---- STORED DATA

/-- Under every TIE_ORDER, and either choice of the left child, the phases of DECOMPRESS give back what the phases of
COMPRESS read (R162, R261; the order as a parameter is the model's reading, log 18). -/
def Obligations.RoundTripUnderEveryTieOrder : Prop :=
  ∀ (before firstLeft : Key → Key → Bool), IsTieOrder before →
    ∀ (bytes : List Byte), bytes.length ≤ 2 ^ 32 - 2 →
      ∀ s : State, s.busy = true → s.input = bitsOfBytes bytes → s.inPos = 0 → s.rewindable = true → s.output = [] →
        ∃ t : State, compressUnder before firstLeft s = .next t ∧ t.done = true ∧
          ∀ u : State, u.busy = true → u.input = t.output → u.inPos = 0 → u.output = [] →
            ∃ v : State, decompressPhases u = .next v ∧ v.done = true ∧ v.output = bitsOfBytes bytes

/-- What a command leaves in the streams and in STATUS depends on its input alone, not on what the codec's memories held
(R51, R312, R262; the script is in the model's host moves, log 1). -/
def Obligations.CommandsIgnoreOldMemories : Prop :=
  ∀ (command : Word) (bytes : List Byte) (s s' : State), command = 1 ∨ command = 2 → s.busy = false → s'.busy = false →
    ∃ t t' : State,
      Host.Core.run Sys2Proof.core 12 (withScript (commandScript command bytes true) s) = .next t ∧
      Host.Core.run Sys2Proof.core 12 (withScript (commandScript command bytes true) s') = .next t' ∧
      t.statusWord = t'.statusWord ∧ t.inPos = t'.inPos ∧ t.output = t'.output ∧ t.outClosed = t'.outClosed ∧
      t.taken = t'.taken ∧ t.op = t'.op
end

--------

WHAT TO WORK ON: Whatever appears in the data above should be set down again exactly.

YOUR RESPONSE:
/-- Under every TIE_ORDER, and either choice of the left child, the phases of DECOMPRESS give back what the phases of
COMPRESS read (R162, R261; the order as a parameter is the model's reading, log 18). -/
def Obligations.RoundTripUnderEveryTieOrder : Prop :=
  ∀ (before firstLeft : Key → Key → Bool), IsTieOrder before →
    ∀ (bytes : List Byte), bytes.length ≤ 2 ^ 32 - 2 →
      ∀ s : State, s.busy = true → s.input = bitsOfBytes bytes → s.inPos = 0 → s.rewindable = true → s.output = [] →
        ∃ t : State, compressUnder before firstLeft s = .next t ∧ t.done = true ∧
          ∀ u : State, u.busy = true → u.input = t.output → u.inPos = 0 → u.output = [] →
            ∃ v : State, decompressPhases u = .next v ∧ v.done = true ∧ v.output = bitsOfBytes bytes

/-- What a command leaves in the streams and in STATUS depends on its input alone, not on what the codec's memories held
(R51, R312, R262; the script is in the model's host moves, log 1). -/
def Obligations.CommandsIgnoreOldMemories : Prop :=
  ∀ (command : Word) (bytes : List Byte) (s s' : State), command = 1 ∨ command = 2 → s.busy = false → s'.busy = false →
    ∃ t t' : State,
      Host.Core.run Sys2Proof.core 12 (withScript (commandScript command bytes true) s) = .next t ∧
      Host.Core.run Sys2Proof.core 12 (withScript (commandScript command bytes true) s') = .next t' ∧
      t.statusWord = t'.statusWord ∧ t.inPos = t'.inPos ∧ t.output = t'.output ∧ t.outClosed = t'.outClosed ∧
      t.taken = t'.taken ∧ t.op = t'.op
end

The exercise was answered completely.